#### [Data listing]

-- ==== Sys2Proof/Config.lean ====
section
/-! DEFINITION. The free values: what the manual leaves undefined and the model does not choose. Each is a constant
without a body, applied to a stamp from State's counter of draws, so nothing can be proved about its value. -/

namespace Sys2Proof

/-- The content of a memory byte the manual calls undefined (R63, R217, R238, R239, R283): the stamp of the event that
made it undefined, and its address. -/
opaque Config.freeByte : Nat → Nat → Byte

/-- A value the manual does not state, drawn by a command (a conversion to E8M0 or UE4M3 whose
result R99 and R100 leave out; a Traverse bookkeeping byte, R153): the stamp and an index within the draw. -/
opaque Config.freeNat : Nat → Nat → Nat

/-- The FP32 code of a Draft group value that no rule states (logs 15, 139): a function of what R128 lets a result depend on,
the products, their scales and the output, as numbers. -/
opaque Config.groupValue : List Nat → Nat

/-- The order in which contributions reach an element of the merge slab of a Draft GP_GROUPED without ORDERED (R193): a rank for
each, from a stamp and the element with the contribution's group and row; the smaller comes first. -/
opaque Config.arrival : Nat → List Nat → Nat

end Sys2Proof
end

#### [What the exercise asks]
Lines from the one containing "(R193): a rank for" through the end of the entries above must be copied exactly; include both ends and no other lines.

#### [Your solution]
/-- The order in which contributions reach an element of the merge slab of a Draft GP_GROUPED without ORDERED (R193): a rank for
each, from a stamp and the element with the contribution's group and row; the smaller comes first. -/
opaque Config.arrival : Nat → List Nat → Nat

end Sys2Proof
end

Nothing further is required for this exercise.